Abnormal antenatal lung growth
Abnormal antenatal lung growth, which may result in pulmonary hypoplasia (incomplete lung development), is common: it has been reported to be present in 15– 20% of early neonatal deaths. The mortality rate is high, particularly if the abnormal growth has occurred either as a consequence of oligohydramnios with rupture of the membranes between 14 and 19 weeks of gestation, or in association with a congenital diaphragmatic hernia (CDH). It may be primary, but more usually occurs as a consequence of a variety of problems, which can largely be divided into those conditions that reduce intra-thoracic space, fetal breathing movements or amniotic fluid volume. It is also found in association with trisomy 18 and 21. Pulmonary hypoplasia may have a genetic basis, as the condition occasionally occurs in twins and families. Both pre- and post-natal malnutrition can adversely affect lung growth. Vitamin A is essential for normal alveolar development and vitamin A deficiency decreases alveolar septal development.

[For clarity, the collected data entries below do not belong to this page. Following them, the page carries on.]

theorem Warp.put_drawer (w : Warp) (act : Mask) (d : Code) (vs : List Val) (nom : Shape) (k : Nat) (hk : k < 8) :
    (w.put act d vs nom).drawer.getD k Slot.fresh = if isDrawer d = true ∧ k = d.toNat - 0xF0
      then { lanes := mergeLanes act vs (w.drawer.getD k Slot.fresh).lanes, shape := resultShape act vs nom,
             valid := (w.drawer.getD k Slot.fresh).valid ||| act, pend := none }
      else w.drawer.getD k Slot.fresh := by
  unfold Warp.put
  by_cases hc : isCab d = true
  · have hd : isDrawer d = false := by
      cases h : isDrawer d
      · rfl
      · rw [isDrawer_not_isCab h] at hc; exact absurd hc (by simp)
    simp [hc, hd, Warp.setReg]
  · simp only [hc, Bool.false_eq_true, if_false]
    by_cases hd : isDrawer d = true
    · simp only [hd, if_true, Warp.writeDrawer, true_and]
      rw [range_map_getD]
      by_cases e : k = d.toNat - 0xF0
      · simp [e]; intro h; omega
      · simp [hk, e]
    · simp [hd]

theorem mergeLanes_lane (act : Mask) (vs old : List Val) (l : Nat) (hl : l < 32) :
    laneOf (mergeLanes act vs old) l = if act.has l then laneOf vs l else laneOf old l := by
  unfold mergeLanes laneOf; rw [lanes32_getD, if_pos hl]

theorem resultOf_lane (act : Mask) (r : Nat → Val) (l : Nat) (hl : l < 32) : laneOf (resultOf act r) l = if act.has l then r l else Val.zero := by
  unfold resultOf laneOf; rw [lanes32_getD, if_pos hl]

/-- The words of a result go to places of their own. -/
def apart (rs : List ResWord) : Prop := rs.Pairwise fun a b => a.dst ≠ b.dst ∨ (isCab a.dst = false ∧ isDrawer a.dst = false)

theorem code_toNat_inj {a b : Code} : a.toNat = b.toNat ↔ a = b := ⟨BitVec.eq_of_toNat_eq, fun h => by rw [h]⟩

theorem Warp.puts_cab_other (act : Mask) (c : Code) (hc : isCab c = true) : ∀ (rs : List ResWord) (w : Warp), (∀ r ∈ rs, r.dst ≠ c) →
    (Warp.puts act rs w).cab.getD c.toNat Reg.fresh = w.cab.getD c.toNat Reg.fresh := by
  intro rs
  induction rs with
  | nil => intros; rfl
  | cons r rs ih =>
    intro w h
    rw [Warp.puts, ih _ fun q hq => h q (by simp [hq]), Warp.put_cab _ _ _ _ _ _ (isCab_lt hc)]
    have : ¬ (isCab r.dst = true ∧ c.toNat = r.dst.toNat) := fun ⟨_, e⟩ => h r (by simp) (code_toNat_inj.mp e.symm)
    simp [this]

theorem Warp.puts_drawer_other (act : Mask) (c : Code) (hc : isDrawer c = true) : ∀ (rs : List ResWord) (w : Warp), (∀ r ∈ rs, r.dst ≠ c) →
    (Warp.puts act rs w).drawer.getD (c.toNat - 0xF0) Slot.fresh = w.drawer.getD (c.toNat - 0xF0) Slot.fresh := by
  intro rs
  have hb := isDrawer_bounds hc
  induction rs with
  | nil => intros; rfl
  | cons r rs ih =>
    intro w h
    rw [Warp.puts, ih _ fun q hq => h q (by simp [hq]), Warp.put_drawer _ _ _ _ _ _ (by omega)]
    have : ¬ (isDrawer r.dst = true ∧ c.toNat - 0xF0 = r.dst.toNat - 0xF0) := by
      rintro ⟨hd, e⟩
      have := isDrawer_bounds hd
      exact h r (by simp) (code_toNat_inj.mp (by omega))
    simp only [this, if_false]

theorem Warp.puts_cab (act : Mask) : ∀ (rs : List ResWord) (w : Warp), apart rs → ∀ r ∈ rs, isCab r.dst = true →
    (Warp.puts act rs w).cab.getD r.dst.toNat Reg.fresh =
      { lanes := mergeLanes act (resultOf act r.val) (w.cab.getD r.dst.toNat Reg.fresh).lanes, shape := resultShape act (resultOf act r.val) r.nom, dead := false } := by
  intro rs
  induction rs with
  | nil => intro _ _ r hr; simp at hr
  | cons q rs ih =>
    intro w h r hr hc
    obtain ⟨h1, h2⟩ := List.pairwise_cons.mp h
    rw [Warp.puts]
    rcases List.mem_cons.mp hr with rfl | hr
    · rw [Warp.puts_cab_other _ _ hc _ _ (fun p hp e => ?_), Warp.put_cab _ _ _ _ _ _ (isCab_lt hc)]
      · simp [hc]
      · rcases h1 p hp with h | ⟨h, _⟩
        · exact h e.symm
        · rw [h] at hc; exact absurd hc (by simp)
    · rw [ih _ h2 r hr hc, Warp.put_cab _ _ _ _ _ _ (isCab_lt hc)]
      have : ¬ (isCab q.dst = true ∧ r.dst.toNat = q.dst.toNat) := by
        rintro ⟨hq, e⟩
        rcases h1 r hr with h | ⟨h, _⟩
        · exact h (code_toNat_inj.mp e.symm)
        · rw [h] at hq; exact absurd hq (by simp)
      simp [this]

theorem Warp.puts_drawer (act : Mask) : ∀ (rs : List ResWord) (w : Warp), apart rs → ∀ r ∈ rs, isDrawer r.dst = true →
    (Warp.puts act rs w).drawer.getD (r.dst.toNat - 0xF0) Slot.fresh =
      { lanes := mergeLanes act (resultOf act r.val) (w.drawer.getD (r.dst.toNat - 0xF0) Slot.fresh).lanes, shape := resultShape act (resultOf act r.val) r.nom,
        valid := (w.drawer.getD (r.dst.toNat - 0xF0) Slot.fresh).valid ||| act, pend := none } := by
  intro rs
  induction rs with
  | nil => intro _ _ r hr; simp at hr
  | cons q rs ih =>
    intro w h r hr hc
    have hb := isDrawer_bounds hc
    obtain ⟨h1, h2⟩ := List.pairwise_cons.mp h
    rw [Warp.puts]
    rcases List.mem_cons.mp hr with rfl | hr
    · rw [Warp.puts_drawer_other _ _ hc _ _ (fun p hp e => ?_), Warp.put_drawer _ _ _ _ _ _ (by omega)]
      · simp [hc]
      · rcases h1 p hp with h | ⟨_, h⟩
        · exact h e.symm
        · rw [h] at hc; exact absurd hc (by simp)
    · rw [ih _ h2 r hr hc, Warp.put_drawer _ _ _ _ _ _ (by omega)]
      have : ¬ (isDrawer q.dst = true ∧ r.dst.toNat - 0xF0 = q.dst.toNat - 0xF0) := by
        rintro ⟨hq, e⟩
        have := isDrawer_bounds hq
        rcases h1 r hr with h | ⟨_, h⟩
        · exact h (code_toNat_inj.mp (by omega))
        · rw [h] at hq; exact absurd hq (by simp)
      simp only [this, if_false]

/-! ## The result of an issue -/

theorem Warp.takesAll_congr (act : Mask) : ∀ (rs : List ResWord) (v w : Warp), v.cab = w.cab → v.n = w.n → v.gmax = w.gmax →
    Warp.takesAll act rs v → Warp.takesAll act rs w := by
  intro rs
  induction rs with
  | nil => intros; trivial
  | cons r rs ih =>
    intro v w h1 h2 h3 h
    obtain ⟨ha, hb⟩ := h
    refine ⟨?_, ih _ _ ?_ ?_ ?_ hb⟩
    · intro hc
      have := ha hc
      simpa [Warp.generalCount, h1, h2, h3] using this
    · unfold Warp.put Warp.setReg Warp.writeDrawer
      rw [h1]
      split
      · rfl
      · split <;> simp [h1]
    · unfold Warp.put Warp.setReg Warp.writeDrawer; split <;> (try split) <;> exact h2
    · unfold Warp.put Warp.setReg Warp.writeDrawer; split <;> (try split) <;> exact h3

theorem Warp.rawSource_cab {w : Warp} {c : Code} (hc : isCab c = true) :
    w.rawSource c = ({ lanes := (w.cab.getD c.toNat Reg.fresh).lanes, shape := (w.cab.getD c.toNat Reg.fresh).shape }, fullMask) := by
  simp [Warp.rawSource, hc]
theorem Warp.rawSource_drawer {w : Warp} {c : Code} (hc : isDrawer c = true) :
    w.rawSource c = ({ lanes := (w.drawer.getD (c.toNat - 0xF0) Slot.fresh).lanes, shape := (w.drawer.getD (c.toNat - 0xF0) Slot.fresh).shape },
      (w.drawer.getD (c.toNat - 0xF0) Slot.fresh).valid) := by
  simp [Warp.rawSource, hc, isDrawer_not_isCab hc]

/-- The latch after an instruction has taken a position. -/
theorem Warp.reserve_latch (w : Warp) (x : Slot) (k : Nat) (hk : k < 3) :
    (w.reserve x).latch.getD k Slot.fresh = match w.hints.unpinned.idxOf? k with
      | none => w.latch.getD k Slot.fresh
      | some 0 => x
      | some (j + 1) => w.latch.getD (w.hints.unpinned.getD j 0) Slot.fresh := by
  unfold Warp.reserve shiftLatch
  rw [range_map_getD]
  simp only [hk, if_true]
  all_goals rfl

theorem Hints.unpinned_nodup (h : Hints) : h.unpinned.Nodup := List.Nodup.filter _ List.nodup_range
theorem Hints.unpinned_lt {h : Hints} {k : Nat} (hk : k ∈ h.unpinned) : k < 3 := by
  simpa using (List.mem_filter.mp hk).1
theorem idxOf?_of_getElem? {l : List Nat} (hn : l.Nodup) {j k : Nat} (h : l[j]? = some k) : l.idxOf? k = some j := by
  obtain ⟨hj, e⟩ := List.getElem?_eq_some_iff.mp h
  unfold List.idxOf?
  rw [List.findIdx?_eq_some_iff_getElem]
  refine ⟨hj, by simp [e], fun i hi => ?_⟩
  simp only [beq_iff_eq]
  intro c
  have := hn.getElem_inj_iff (i := i) (j := j) (hi := by omega) (hj := hj)
  omega

theorem Warp.dueAt_latch (w : Warp) (f : Form) (t k : Nat) :
    ((w.dueAt f t).latch.getD k Slot.fresh).lanes = (w.latch.getD k Slot.fresh).lanes ∧
    ((w.dueAt f t).latch.getD k Slot.fresh).valid = (w.latch.getD k Slot.fresh).valid ∧
    (w.hints.unpinned.head? ≠ some k → (w.dueAt f t).latch.getD k Slot.fresh = w.latch.getD k Slot.fresh) := by
  unfold Warp.dueAt
  split
  · simp
  · split
    · simp
    · rename_i i hi
      simp only [updAt_getD]
      split
      · rename_i h
        refine ⟨rfl, rfl, fun hne => absurd ?_ hne⟩
        rw [hi, h.1]
      · simp

theorem Warp.dueAt_eq (w : Warp) (f : Form) (t : Nat) : ∃ l, w.dueAt f t = { w with latch := l } := by
  unfold Warp.dueAt
  split
  · exact ⟨w.latch, rfl⟩
  · split
    · exact ⟨w.latch, rfl⟩
    · exact ⟨_, rfl⟩

theorem Warp.afterInstr_eq (w : Warp) : ∃ h s d, w.afterInstr = { w with hints := h, switched := s, divCount := d } := by
  unfold Warp.afterInstr
  split
  · exact ⟨_, w.switched, w.divCount, rfl⟩
  · exact ⟨_, _, _, rfl⟩

/-- The warp after a result has been delivered. -/
def Warp.delivered (w : Warp) (f : Form) (act : Mask) (pc : DWord) (rs : List ResWord) (x : Slot) (fl : Flags) (n : Nat) : Warp :=
  (((((w.begun f act pc).puts act rs).reserve x).raiseFlags fl).dueAt f n).afterInstr

theorem Warp.delivered_pieces (w : Warp) (f : Form) (act : Mask) (pc : DWord) (rs : List ResWord) (x : Slot) (fl : Flags) (n : Nat) :
    ∃ l h sw d, w.delivered f act pc rs x fl n =
      { ((w.begun f act pc).puts act rs) with latch := l, hints := h, switched := sw, divCount := d, fpstat := orFlags ((w.begun f act pc).puts act rs).fpstat fl } ∧
      l = ((((w.begun f act pc).puts act rs).reserve x).raiseFlags fl |>.dueAt f n).latch := by
  obtain ⟨l, e⟩ := ((((w.begun f act pc).puts act rs).reserve x).raiseFlags fl).dueAt_eq f n
  obtain ⟨h, sw, d, e2⟩ := (((((w.begun f act pc).puts act rs).reserve x).raiseFlags fl).dueAt f n).afterInstr_eq
  refine ⟨l, h, sw, d, ?_, by rw [e]⟩
  rw [Warp.delivered, e2, e]
  rfl

/-- A delivered result is a result in the sense of the statements. -/
theorem State.Result.of_delivered (s : State) (f : Form) (act : Mask) (pc : DWord) (rs : List ResWord) (x : Slot) (fl : Flags) (n : Nat)
    (hp : f.point = false) (ha : apart rs)
    (hx : ∀ r, rs.head? = some r → ∀ l < 32, act.has l = true → laneOf x.lanes l = r.val l ∧ x.valid = act) :
    State.Result s { s with warp := s.warp.delivered f act pc rs x fl n } act pc rs fl := by
  obtain ⟨l, h, sw, d, e, el⟩ := s.warp.delivered_pieces f act pc rs x fl n
  obtain ⟨cab, dr, ep⟩ := Warp.puts_eq act rs (s.warp.begun f act pc)
  obtain ⟨b1, b2, b3, b4, b5, b6, b7, b8, b9, b10, b11, b12, b13, b14, b15, b16⟩ := s.warp.begun_fields f act pc hp
  obtain ⟨cab0, em, -, mk, mk8⟩ := s.warp.markDead_eq f
  have hm : (s.warp.markDead f).cab = cab0 := by rw [em]
  have hcab : (s.warp.delivered f act pc rs x fl n).cab = ((s.warp.begun f act pc).puts act rs).cab := by rw [e]
  have hdr : (s.warp.delivered f act pc rs x fl n).drawer = ((s.warp.begun f act pc).puts act rs).drawer := by rw [e]
  have hlat : (s.warp.delivered f act pc rs x fl n).latch = l := by rw [e]
  have hhints : (((s.warp.begun f act pc).puts act rs)).hints = s.warp.hints := by rw [ep]; exact b4
  have hplat : (((s.warp.begun f act pc).puts act rs)).latch = s.warp.latch := by rw [ep]; exact b3
  have key : ∀ k, k < 3 → (s.warp.hints.unpinned.head? ≠ some k →
      l.getD k Slot.fresh = (((s.warp.begun f act pc).puts act rs).reserve x).latch.getD k Slot.fresh) ∧
      (l.getD k Slot.fresh).lanes = ((((s.warp.begun f act pc).puts act rs).reserve x).latch.getD k Slot.fresh).lanes ∧
      (l.getD k Slot.fresh).valid = ((((s.warp.begun f act pc).puts act rs).reserve x).latch.getD k Slot.fresh).valid := by
    intro k hk
    obtain ⟨d1, d2, d3⟩ := ((((s.warp.begun f act pc).puts act rs).reserve x).raiseFlags fl).dueAt_latch f n k
    rw [el]
    refine ⟨fun hne => d3 ?_, d1, d2⟩
    show (((s.warp.begun f act pc).puts act rs)).hints.unpinned.head? ≠ _
    rw [hhints]; exact hne
  refine ⟨?_, ?_, ?_, ?_, ?_, ?_, ?_, ?_, ?_, ?_, ?_, ?_, ?_, ?_, ?_⟩
  · intro r hr hc l hl
    simp only [Warp.valueOf, Warp.rawSource_cab hc, hcab]
    rw [Warp.puts_cab act rs _ ha r hr hc, mergeLanes_lane _ _ _ _ hl, resultOf_lane _ _ _ hl, b1, hm, (mk _).1]
    split <;> rfl
  · intro r hr hc
    simp only [Warp.shapeOf, Warp.rawSource_cab hc, hcab]
    rw [Warp.puts_cab act rs _ ha r hr hc]
  · intro r hr hc l hl
    simp only [Warp.valueOf, Warp.rawSource_drawer hc, hdr]
    rw [Warp.puts_drawer act rs _ ha r hr hc, mergeLanes_lane _ _ _ _ hl, resultOf_lane _ _ _ hl, b2]
    split <;> rfl
  · intro r hr hc
    simp only [Warp.rawSource_drawer hc, hdr]
    rw [Warp.puts_drawer act rs _ ha r hr hc, b2]
  · intro k hk hu r hr i hi hact
    simp only [hlat]
    obtain ⟨-, k2, k3⟩ := key k hk
    have h0 : s.warp.hints.unpinned[0]? = some k := by rw [← List.head?_eq_getElem?]; exact hu
    have : (((s.warp.begun f act pc).puts act rs).reserve x).latch.getD k Slot.fresh = x := by
      rw [Warp.reserve_latch _ _ _ hk, hhints, idxOf?_of_getElem? s.warp.hints.unpinned_nodup h0]
    rw [k2, k3, this]
    exact hx r hr i hi hact
  · intro k hk hu
    simp only [hlat]
    obtain ⟨k1, -, -⟩ := key k hk
    rw [k1, Warp.reserve_latch _ _ _ hk, hhints, List.idxOf?_eq_none_iff.mpr hu, hplat]
    intro hh
    exact hu (List.mem_of_mem_head? (by simpa using hh))
  · intro j k m hj hm' _
    have hm3 : m < 3 := Hints.unpinned_lt (List.mem_of_getElem? hm')
    simp only [hlat]
    obtain ⟨k1, -, -⟩ := key m hm3
    rw [k1, Warp.reserve_latch _ _ _ hm3, hhints, idxOf?_of_getElem? s.warp.hints.unpinned_nodup hm', hplat]
    · simp [List.getD_eq_getElem?_getD, hj]
    · intro hh
      have h0 : s.warp.hints.unpinned[0]? = some m := by rw [← List.head?_eq_getElem?]; exact hh
      have := (idxOf?_of_getElem? s.warp.hints.unpinned_nodup h0).symm.trans (idxOf?_of_getElem? s.warp.hints.unpinned_nodup hm')
      simp at this
  · simp only [e, ep, b7]
  · intro i hi
    have : (s.warp.delivered f act pc rs x fl n).pcOf i = (s.warp.begun f act pc).pcOf i := by
      rw [e, ep]; rfl
    simp only [this]
    exact Warp.begun_pcOf _ _ _ _ hp _ hi
  · intro c hc hne
    simp only [Warp.shapeOf, Warp.valueOf, Warp.rawSource_cab hc, hcab]
    rw [Warp.puts_cab_other act c hc rs _ hne, b1, hm, (mk _).1, (mk _).2]
    exact ⟨rfl, fun _ _ => rfl⟩
  · intro h8 c hc hne
    simp only [hcab]
    rw [Warp.puts_cab_other act c hc rs _ hne, b1, hm, mk8 h8]
  · intro c hc hne
    simp only [hdr]
    rw [Warp.puts_drawer_other act c hc rs _ hne, b2]
  · simp only [e, ep, b8, b9, b10, and_self]
  · simp only [e, ep, b11, b12, b13, b14, and_self]
  · rfl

Determining whether a fetus has an important chromosomal abnormality is key to providing appropriate counselling to parents regarding antenatal intervention with the aim of promoting lung growth. In the first trimester, however, both amniocentesis and chorion villus sampling have been associated with an excess of infant respiratory symptoms and abnormal lung function at follow-up.
Antenatal interventions that aim to prevent abnormal antenatal lung growth include: amnio-infusion, which can facilitate ultrasound examination but has not been shown to improve lung growth; and thoraco-amniotic shunting, which results in effective drainage of pleural effusions, facilitating resuscitation, but is usually performed too late in pregnancy to influence lung growth. In utero surgical repair of CDH has been attempted, but a more promising technique is obstruction of the normal egress of fetal lung fluid by placing a balloon in the trachea.
Pre-natal antioxidant supplementation might be expected to influence fetal lung growth and development, and to reduce the oxidative stress implicated in the development of BPD. However, follow-up of infants entered into a randomised trial did not demonstrate improved infant respiratory outcome following maternal high-dose vitamin C and E supplementation.